§ **Task to carry out**:
The expected output is each line in the data below that includes the string "granuleChk".

§ **Record extracts**:
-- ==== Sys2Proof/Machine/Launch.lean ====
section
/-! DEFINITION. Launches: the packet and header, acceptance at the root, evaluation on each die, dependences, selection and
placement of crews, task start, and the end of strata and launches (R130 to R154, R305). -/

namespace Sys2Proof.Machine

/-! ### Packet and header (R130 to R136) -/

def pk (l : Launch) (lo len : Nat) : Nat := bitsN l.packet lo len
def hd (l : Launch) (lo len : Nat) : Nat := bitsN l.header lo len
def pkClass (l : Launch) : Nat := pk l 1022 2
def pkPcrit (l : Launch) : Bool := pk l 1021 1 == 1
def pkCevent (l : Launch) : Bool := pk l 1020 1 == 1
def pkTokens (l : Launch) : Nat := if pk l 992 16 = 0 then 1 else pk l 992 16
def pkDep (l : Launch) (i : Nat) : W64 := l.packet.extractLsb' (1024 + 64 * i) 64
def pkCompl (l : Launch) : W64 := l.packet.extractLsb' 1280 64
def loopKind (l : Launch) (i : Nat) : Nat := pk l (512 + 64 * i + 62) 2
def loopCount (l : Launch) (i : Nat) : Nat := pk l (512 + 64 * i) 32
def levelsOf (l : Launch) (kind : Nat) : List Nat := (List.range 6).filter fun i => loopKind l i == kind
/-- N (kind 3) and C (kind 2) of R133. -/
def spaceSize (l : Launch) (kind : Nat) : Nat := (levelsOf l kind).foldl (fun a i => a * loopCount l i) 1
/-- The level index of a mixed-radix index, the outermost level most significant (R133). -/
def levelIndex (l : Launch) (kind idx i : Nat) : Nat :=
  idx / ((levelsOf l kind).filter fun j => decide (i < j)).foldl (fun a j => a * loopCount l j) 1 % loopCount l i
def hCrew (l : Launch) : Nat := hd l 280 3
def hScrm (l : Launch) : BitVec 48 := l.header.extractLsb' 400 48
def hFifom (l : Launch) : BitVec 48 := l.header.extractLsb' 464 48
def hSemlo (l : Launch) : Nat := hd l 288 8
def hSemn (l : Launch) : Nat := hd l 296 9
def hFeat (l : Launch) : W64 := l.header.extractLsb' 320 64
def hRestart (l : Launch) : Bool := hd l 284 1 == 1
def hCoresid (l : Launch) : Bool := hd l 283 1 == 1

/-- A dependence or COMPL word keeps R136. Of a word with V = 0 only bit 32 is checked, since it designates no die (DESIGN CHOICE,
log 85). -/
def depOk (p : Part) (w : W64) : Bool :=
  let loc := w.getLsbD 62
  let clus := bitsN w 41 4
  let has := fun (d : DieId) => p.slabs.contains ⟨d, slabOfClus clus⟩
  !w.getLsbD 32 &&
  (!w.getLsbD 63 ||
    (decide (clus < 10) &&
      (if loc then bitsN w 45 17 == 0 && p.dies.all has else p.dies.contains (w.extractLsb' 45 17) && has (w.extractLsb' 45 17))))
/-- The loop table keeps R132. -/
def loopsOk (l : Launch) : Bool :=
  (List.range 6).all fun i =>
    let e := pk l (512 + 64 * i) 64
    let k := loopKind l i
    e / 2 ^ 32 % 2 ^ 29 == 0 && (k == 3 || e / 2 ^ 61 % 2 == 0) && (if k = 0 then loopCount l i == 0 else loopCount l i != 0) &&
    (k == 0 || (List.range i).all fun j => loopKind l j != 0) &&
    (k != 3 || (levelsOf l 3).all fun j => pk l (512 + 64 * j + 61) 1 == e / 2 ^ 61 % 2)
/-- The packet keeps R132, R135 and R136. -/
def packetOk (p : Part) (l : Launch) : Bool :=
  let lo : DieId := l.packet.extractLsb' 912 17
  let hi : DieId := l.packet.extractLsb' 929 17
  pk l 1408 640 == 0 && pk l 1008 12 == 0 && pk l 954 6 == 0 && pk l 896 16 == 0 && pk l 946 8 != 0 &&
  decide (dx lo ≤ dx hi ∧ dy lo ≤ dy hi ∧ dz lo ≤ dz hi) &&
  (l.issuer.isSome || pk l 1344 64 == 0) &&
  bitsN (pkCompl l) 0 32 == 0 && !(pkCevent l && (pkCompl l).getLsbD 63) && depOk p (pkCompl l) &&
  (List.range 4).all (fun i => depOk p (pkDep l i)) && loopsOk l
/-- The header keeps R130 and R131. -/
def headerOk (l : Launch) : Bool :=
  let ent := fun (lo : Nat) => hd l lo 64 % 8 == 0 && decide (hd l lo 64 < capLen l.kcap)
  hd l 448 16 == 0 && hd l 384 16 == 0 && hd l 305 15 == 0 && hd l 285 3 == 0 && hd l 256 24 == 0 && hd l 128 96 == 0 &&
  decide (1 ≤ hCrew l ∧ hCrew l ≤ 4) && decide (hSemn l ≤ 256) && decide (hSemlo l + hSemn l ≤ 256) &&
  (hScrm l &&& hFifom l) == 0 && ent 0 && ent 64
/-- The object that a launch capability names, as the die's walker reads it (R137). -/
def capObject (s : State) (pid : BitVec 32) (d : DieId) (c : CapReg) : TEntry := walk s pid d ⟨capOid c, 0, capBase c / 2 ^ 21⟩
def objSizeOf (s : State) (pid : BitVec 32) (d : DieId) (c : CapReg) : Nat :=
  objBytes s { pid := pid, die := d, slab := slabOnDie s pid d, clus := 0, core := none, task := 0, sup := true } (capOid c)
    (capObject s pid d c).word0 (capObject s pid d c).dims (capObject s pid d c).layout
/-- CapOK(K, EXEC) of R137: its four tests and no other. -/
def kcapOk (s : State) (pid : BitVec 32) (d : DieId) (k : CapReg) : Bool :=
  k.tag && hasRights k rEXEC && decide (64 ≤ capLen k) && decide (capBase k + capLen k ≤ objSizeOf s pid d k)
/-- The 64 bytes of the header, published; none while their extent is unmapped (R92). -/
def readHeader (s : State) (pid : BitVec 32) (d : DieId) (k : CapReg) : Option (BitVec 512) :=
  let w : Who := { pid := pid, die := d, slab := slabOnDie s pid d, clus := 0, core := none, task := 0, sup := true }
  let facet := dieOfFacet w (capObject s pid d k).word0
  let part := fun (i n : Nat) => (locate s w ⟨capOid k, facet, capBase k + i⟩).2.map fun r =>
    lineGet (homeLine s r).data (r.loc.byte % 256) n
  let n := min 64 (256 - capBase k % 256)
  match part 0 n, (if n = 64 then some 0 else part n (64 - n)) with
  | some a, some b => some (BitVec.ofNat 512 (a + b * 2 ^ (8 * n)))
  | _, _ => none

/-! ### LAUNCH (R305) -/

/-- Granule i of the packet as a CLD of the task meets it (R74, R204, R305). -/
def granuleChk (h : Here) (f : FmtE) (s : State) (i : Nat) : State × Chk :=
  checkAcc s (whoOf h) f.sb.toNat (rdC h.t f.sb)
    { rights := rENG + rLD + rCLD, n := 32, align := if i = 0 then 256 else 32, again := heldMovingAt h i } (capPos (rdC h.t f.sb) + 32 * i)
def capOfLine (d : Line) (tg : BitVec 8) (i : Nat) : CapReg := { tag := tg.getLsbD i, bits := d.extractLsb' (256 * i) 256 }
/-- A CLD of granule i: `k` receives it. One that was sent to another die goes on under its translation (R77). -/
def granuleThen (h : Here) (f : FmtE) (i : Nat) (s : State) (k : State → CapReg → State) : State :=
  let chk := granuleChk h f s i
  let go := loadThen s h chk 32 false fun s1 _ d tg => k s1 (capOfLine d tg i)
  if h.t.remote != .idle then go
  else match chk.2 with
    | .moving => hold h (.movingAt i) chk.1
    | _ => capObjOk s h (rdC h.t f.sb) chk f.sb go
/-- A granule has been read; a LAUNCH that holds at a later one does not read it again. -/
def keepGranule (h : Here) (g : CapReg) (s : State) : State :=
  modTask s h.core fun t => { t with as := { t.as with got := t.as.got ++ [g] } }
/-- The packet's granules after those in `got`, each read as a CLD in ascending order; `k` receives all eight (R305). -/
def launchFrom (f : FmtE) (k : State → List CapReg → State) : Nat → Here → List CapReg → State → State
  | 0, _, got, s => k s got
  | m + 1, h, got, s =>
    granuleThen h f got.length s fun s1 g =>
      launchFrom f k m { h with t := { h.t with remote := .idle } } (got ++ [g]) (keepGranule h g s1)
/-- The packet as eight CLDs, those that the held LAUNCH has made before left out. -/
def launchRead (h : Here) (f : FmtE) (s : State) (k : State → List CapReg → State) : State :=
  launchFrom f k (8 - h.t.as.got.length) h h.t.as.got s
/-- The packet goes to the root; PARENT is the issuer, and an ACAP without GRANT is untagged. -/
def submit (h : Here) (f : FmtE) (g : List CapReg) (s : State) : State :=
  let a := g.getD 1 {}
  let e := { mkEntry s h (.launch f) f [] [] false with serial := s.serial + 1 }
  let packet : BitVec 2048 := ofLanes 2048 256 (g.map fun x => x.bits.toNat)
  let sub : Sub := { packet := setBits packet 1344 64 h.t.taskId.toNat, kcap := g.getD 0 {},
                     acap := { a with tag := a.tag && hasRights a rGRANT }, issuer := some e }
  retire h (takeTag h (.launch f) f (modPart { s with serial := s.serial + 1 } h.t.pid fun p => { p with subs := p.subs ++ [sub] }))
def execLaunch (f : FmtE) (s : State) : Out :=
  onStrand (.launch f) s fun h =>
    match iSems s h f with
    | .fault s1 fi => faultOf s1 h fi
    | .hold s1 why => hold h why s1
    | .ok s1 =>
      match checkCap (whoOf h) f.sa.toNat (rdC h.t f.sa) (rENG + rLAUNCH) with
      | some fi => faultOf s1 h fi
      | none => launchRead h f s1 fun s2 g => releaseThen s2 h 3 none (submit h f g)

§ **Solution to this task**:
def granuleChk (h : Here) (f : FmtE) (s : State) (i : Nat) : State × Chk :=
  let chk := granuleChk h f s i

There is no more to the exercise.